> **Stored data entries**:
/-- `accwr` (R404). -/
def Core.accWrite (c : Core) (po : Nat) (t : Fin 4) (a : Reg) (s : W64) : Core :=
  let rb := fld s 0 3
  let cb := fld s 3 1
  ((List.range (16 * 64)).foldl (fun x k => x.setAcc t.val (16 * rb + k / 64) (64 * cb + k % 64) (BitVec.ofNat 32 (c.elem a.val 32 (k / 64) (k % 64)))) c).noteTile po t
    (1 <<< fld s 0 4)

/-- A tile cleared: +0 in all 16,384 elements. -/
def Core.accClear (c : Core) (t : Fin 4) : Core :=
  { c with regs := { c.regs with acc := c.regs.acc.filter (fun e => !(decide (t.val * 16384 ≤ e.1) && decide (e.1 < (t.val + 1) * 16384))) } }

/-- `mstat` (R403). -/
def Core.statusRow (c : Core) : VRow :=
  let lo (x : Nat) : List Nat := [x % 2 ^ 32, x / 2 ^ 32 % 2 ^ 32]
  rowOf (lo (c.estat 2) ++ lo (c.eng.tl[(2 : Fin 8)]).toNat ++ lo (c.estat 3) ++ lo (c.eng.tl[(3 : Fin 8)]).toNat ++ [c.mat.skipped.toNat])

/-- `ftld` (R409, R255): configuration bits [111:0] of the entry from the image. -/
def Core.ftLoad (c : Core) (k : Fin 16) (img : BitVec 256) : Core :=
  { c with mat := { c.mat with ft := c.mat.ft.set k (BitVec.ofNat 256 (fld img 0 112 + fld c.mat.ft[k] 112 144 * 2 ^ 112)) } }

/-- `ftclr` (R409). -/
def Core.ftClear (c : Core) (k : Fin 16) : Core :=
  { c with mat := { c.mat with ft := c.mat.ft.set k (BitVec.ofNat 256 (fld c.mat.ft[k] 0 112)) } }

/-- `ftmon` (R409, R257). -/
def Core.monitorRow (c : Core) : VRow :=
  match c.eng.lastGo with
  | some g => rowOf [g.satTotal, g.uflTotal, g.cncTotal, g.chunksDone, g.skipped]
  | none => 0

/-- A word whose effect is on its core's state alone. -/
def coreRes (s : State) (n : Fin 128) (f : Core → Core) : Res := .ok (s.modCore n f)

/-- FP_EXC after a word whose flags are enabled (R238). -/
def fpTrap (seq flags : Nat) : Trap := { (mkTrap 0x03 2 .main 0 (BitVec.ofNat 64 seq) (BitVec.ofNat 64 flags)) with after := true }

/-- A vector word: its results, FPSR, and FP_EXC where a raised flag is enabled (R237, R238). -/
def State.doVector (s : State) (n : Fin 128) (r : Routed) : Res :=
  match s.cores[n].vectorWord r with
  | none => .ok s
  | some v =>
    let s1 := s.setCore n { v.core with sys := { v.core.sys with fpsr := v.core.sys.fpsr ||| BitVec.ofNat 64 v.flags } }
    if (v.flags &&& r.fpe) ≠ 0 then .after s1 (fpTrap (s.cores[n].seqOf r) v.flags) else .ok s1

/-- The effect of a routed word as it issues. -/
def execUop (s : State) (n : Fin 128) (r : Routed) : Res :=
  let c := s.cores[n]
  match r.uop with
  | .nop => .ok s
  | .load sp sz signed d a => s.doLoad n r sp sz signed d a
  | .ldc sz signed d a => s.doLdc n r sz signed d a
  | .cache op a => if op ≠ .l1inv ∧ s.coreTranslate n a.toNat kPrefetch = .error .wait then .stall (s.walkBegins n a.toNat) else .ok (s.doCache n op a)
  | .vload sp kind d m a p bi => s.doVload n r sp kind d m a p bi
  | .flgetX d f off cap => s.doFlgetX n r d f off cap
  | .flgetV d f cap => s.doFlgetV n r d f cap
  | .ring d a b => s.doRing n r d a b
  | .cpy cls ctx d a b pos => s.doCpy n r cls ctx d a b pos
  | .store sp sz a v => s.doStore n r sp sz a v
  | .vstore sp kind _ m a p bi => s.doVstore n r sp kind m a p bi
  | .amo op wide d expect a v cap => s.doAmo n r op wide d expect a v cap
  | .red op a v cap => s.doRed n r op a v cap
  | .lupd op a off cap => s.doLupd n r op a off cap
  | .flput f off cap => s.doFlput n r f off cap
  | .push tgt arg addr cap => s.doPush n r tgt arg addr cap
  | .barArrive d a cap => s.doArrive n r d a cap
  | .mgo tile ft cfg ab bb na nb => s.doMgo n r tile ft cfg ab bb na nb
  | .mstat d => coreRes s n (fun c => c.writeRow0 d c.statusRow)
  | .accrd d t x => (match c.accWait t.val with | some w => w | none => coreRes s n (fun c => c.accRead d t x))
  | .acczero t => (match c.accWait t.val with | some w => w | none => coreRes s n (fun c => (c.accClear t).noteTile r.po t (BitVec.allOnes 16)))
  | .accwr t a x => (match c.accWait t.val with | some w => w | none => coreRes s n (fun c => c.accWrite r.po t a x))
  | .wgo cfg pos nb => s.doWgo n r cfg pos nb
  | .ftld k a =>
    let img : BitVec 256 := BitVec.ofNat 256 (c.vrow a.val 0).toNat
    if ftRefused img then .trap (accessTrap 2 .main 0x08 0 k.val 0) else coreRes s n (fun c => c.ftLoad k img)
  | .ftclr k => coreRes s n (fun c => c.ftClear k)
  | .ftrd d k => coreRes s n (fun c => c.writeRow0 d (BitVec.ofNat 2048 (c.mat.ft[k]).toNat))
  | .ftmon d =>
    if c.eng.gos.isEmpty then coreRes s n (fun c => c.writeRow0 d c.monitorRow)
    else .wait { rkind := 11, rindex := 5, d0 := BitVec.ofNat 64 c.eng.gos.length, d1 := 0, faddr := 0, limit := some (c.limit .main) }
  | _ => s.doVector n r

/-! ### Issue and completion (R175, R178) -/

/-- An X word writes every byte of its destination registers. -/
def Routed.whole (r : Routed) : Bool :=
  let all (m : Guard) : Bool := decide (m.val = 0) && decide (r.vl = vlmax r.vtype)
  match r.uop with
  | .vi _ _ _ _ m | .vf _ _ _ _ m | .vis _ _ _ _ m | .vfs _ _ _ _ m | .vfsign _ _ _ m | .vfma _ _ _ _ m | .vfmas _ _ _ m | .vmacc _ _ _ m | .vmaccs _ _ _ m
  | .vcmp _ _ _ _ m | .vcmps _ _ _ _ m | .perm _ _ _ _ _ m | .vred _ _ _ _ m | .sf _ _ _ m | .mv _ _ _ _ _ m => all m
  | .kop _ _ _ _ => all 0
  | .mstat _ | .accrd _ _ _ | .ftrd _ _ | .ftmon _ | .acczero _ => true
  | _ => false

/-- Words whose re-execution is judged by its result: their sources are no registers (R157). -/
def Uop.rereads : Uop → Bool
  | .mstat _ | .accrd .. | .ftrd .. | .ftmon _ => true
  | _ => false

/-- What a register of a tag holds, as one number. -/
def Core.tagVal (c : Core) (t : RegTag) : Nat :=
  if t.file = tagV then (List.range 16).foldr (fun i acc => (c.vrow t.num i).toNat + 2 ^ 2048 * acc) 0
  else if t.file = tagK then (List.range 16).foldr (fun i acc => (c.krow t.num i).toNat + 2 ^ 256 * acc) 0
  else if t.file = tagS then (c.phys (Fin.ofNat 32 t.num)).toNat
  else 0

/-- What a queue remembers of an issued word for replay and rollback (R157, R161): the newest 32 words with the registers they wrote and what their
sources held. A word that is off wrote none. -/
def Core.remember (c : Core) (q : Qid) (seq : Nat) (r : Routed) (srcVals : List Nat) : Core :=
  let dst := if r.on then r.uop.dstTags r.vtype else []
  let isLd := match r.uop with | .load .. | .ldc .. | .vload .. | .flgetX .. | .flgetV .. | .amo .. | .barArrive .. => true | _ => false
  let fresh : ReplayEntry := { word := r, dst := dst, seq := seq, srcs := if r.on then r.uop.srcTags r.vtype else [], load := isLd, srcVals := srcVals }
  let k : Fin 3 := match q with | .l => 0 | .x => 1 | .s => 2
  let rp := c.replay.map (fun l => l.map (fun e => { e with dst := e.dst.filter (fun t => !dst.contains t) }))
  let newest (l : List Routed) : List Routed := let l' := l ++ [r]; l'.drop (l'.length - 257)
  let c0 := { c with mem := { c.mem with lob := c.mem.lob.map (fun (e : LobEntry) => if e.word.po = r.po then e else e.lose dst) } }
  let c1 := { c0 with replay := rp.set k ((fresh :: rp[k]).take 32), replayable := c.replayable && !(r.on && r.uop.nonReplay) }
  let c2 := if r.on && r.uop.nonIdem then c1.notePoint r.po (fun p => { p with nonIdem := true }) else c1
  let c3 := if r.on && r.whole then c2.untag dst else c2
  { c3 with tile := { c3.tile with retainedL := if q = .l then newest c3.tile.retainedL else c3.tile.retainedL,
                                   retainedX := if q = .x then newest c3.tile.retainedX else c3.tile.retainedX } }

/-- The head of a queue is done: its pops are made, and it leaves once its pushes fit (R178). -/
def Core.leave (c : Core) (q : Qid) (r : Routed) : Core :=
  let c1 := if r.noPop || r.done then c else c.pops q.num r.tok
  let c2 := c1.setWait q.num none
  if c2.canPush q.num r.tok then ((c2.setQueue q (c2.queue q).tail).pushes q.num r.tok).passMarkers
  else (c2.setQueue q ({ r with done := true } :: (c2.queue q).tail)).setWait q.num (some (c2.pushWait q.num r.tok))

/-- An X word waits while an earlier vector load of a register that it reads or writes has performed and may still be replayed (R176, R180,
log 5): that load. -/
def Core.vloadPending (c : Core) (q : Qid) (r : Routed) : Option LobEntry :=
  if q = .x then
    c.mem.lob.find? (fun e => match e.word.uop with
      | .vload .. => decide (e.word.po < r.po) && e.dst.any (fun t => (r.uop.srcTags r.vtype ++ r.uop.dstTags r.vtype).contains t)
      | _ => false)
  else none

/-- A re-executed word gives what its destination holds: its sources hold what it read (R157). -/
def State.sameAgain (s : State) (n : Fin 128) (e : ReplayEntry) : Bool :=
  let c := s.cores[n]
  match e.word.uop with
  | .mstat d => c.statusRow == c.vrow d.val 0
  | .accrd d t x => (List.range 16).all (fun i => (c.accRead d t x).vrow d.val i == c.vrow d.val i)
  | .ftrd d k => BitVec.ofNat 2048 (c.mat.ft[k]).toNat == c.vrow d.val 0
  | .ftmon d => c.monitorRow == c.vrow d.val 0
  | _ => e.srcs.map c.tagVal == e.srcVals

/-- A parity error met as a register is read: repaired where the word that wrote it is in a replay queue and can be run again
(R157), else the register is poisoned. -/
def State.repairTag (s : State) (n : Fin 128) (t : RegTag) : State :=
  let c := s.cores[n]
  let find (k : Fin 3) : Option (Nat × ReplayEntry) := (c.replay[k].find? (fun e => e.dst.contains t)).map (fun e => (k.val + 1, e))
  let s1 := s.modCore n (fun c => { c with parity := c.parity.filter (· != t) })
  let bad := s1.modCore n (fun c => { c with poison := c.poison ++ [t], origins := c.origins.filter (fun x => x.1 != t) })
  match (find 0).or ((find 1).or (find 2)) with
  | some (q, e) =>
    if e.load || !s1.sameAgain n e || s1.cores[n].tainted e.srcs then bad
    else s1.log { cls := 0x06, stepid := c.sys.stepid.toNat, data0 := t.file * 256 + t.num, data1 := e.seq, companion := q, unit := n.val, master := n.val, region := c.ctx.region }
  | none => bad

/-- Every parity error among the registers a word reads is met. -/
def State.repair (s : State) (n : Fin 128) (l : List RegTag) : State :=
  (l.filter (fun t => s.cores[n].parity.contains t)).foldl (fun s t => s.repairTag n t) s

/-- A word of L or S that has issued was the access that a handed translation was for (R51). -/
def Core.unhand (c : Core) (q : Qid) : Core := if q = .x then c else { c with mem := { c.mem with handed := none } }

/-- The head of a queue tries to issue: what it comes to, before traps are taken. -/
def State.issueRes (s0 : State) (n : Fin 128) (q : Qid) : Res :=
  match s0.cores[n].queue q with
  | [] => .stall s0
  | r :: _ =>
    if r.done then
      (if s0.cores[n].canPush q.num r.tok then .ok (s0.modCore n (fun c => c.leave q r)) else .wait (s0.cores[n].pushWait q.num r.tok))
    else if !r.noPop && !s0.cores[n].canPop q.num r.tok then .wait (s0.cores[n].popWait q.num r.tok)
    else
      let s := if r.on then s0.repair n (r.uop.srcTags r.vtype) else s0
      let c := s.cores[n]
      let srcVals := if r.on then (r.uop.srcTags r.vtype).map c.tagVal else []
      let fin (s' : State) : State := s'.modCore n (fun c' => ((c'.remember q (c.qseq q.num) r srcVals).leave q r).unhand q)
      if !r.on then .ok (fin s)
      else if c.tainted (r.uop.srcTags r.vtype) then .stall (s.modCore n (fun c => c.meetIn r.po r.strand ((r.uop.srcTags r.vtype).filter (fun t => c.tainted [t]))))
      else match c.vloadPending q r with
        | some e => .wait (c.orderWait e.word.po)
        | none => match execUop s n r with
          | .ok s' => .ok (fin s')
          | .goto s' _ => .ok (fin s')
          | .after s' t => .after (fin s') t
          | .wait w => .wait w
          | .stall s' => .stall s'
          | .trap t => if t.cause = 0 then .stall (s.walkBegins n t.faddr.toNat) else .trap t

> **Problem requirements**: Copy each line from the records above that includes the string "noteTile".

> **Solution to this task**:
  ((List.range (16 * 64)).foldl (fun x k => x.setAcc t.val (16 * rb + k / 64) (64 * cb + k % 64) (BitVec.ofNat 32 (c.elem a.val 32 (k / 64) (k % 64)))) c).noteTile po t
  | .acczero t => (match c.accWait t.val with | some w => w | none => coreRes s n (fun c => (c.accClear t).noteTile r.po t (BitVec.allOnes 16)))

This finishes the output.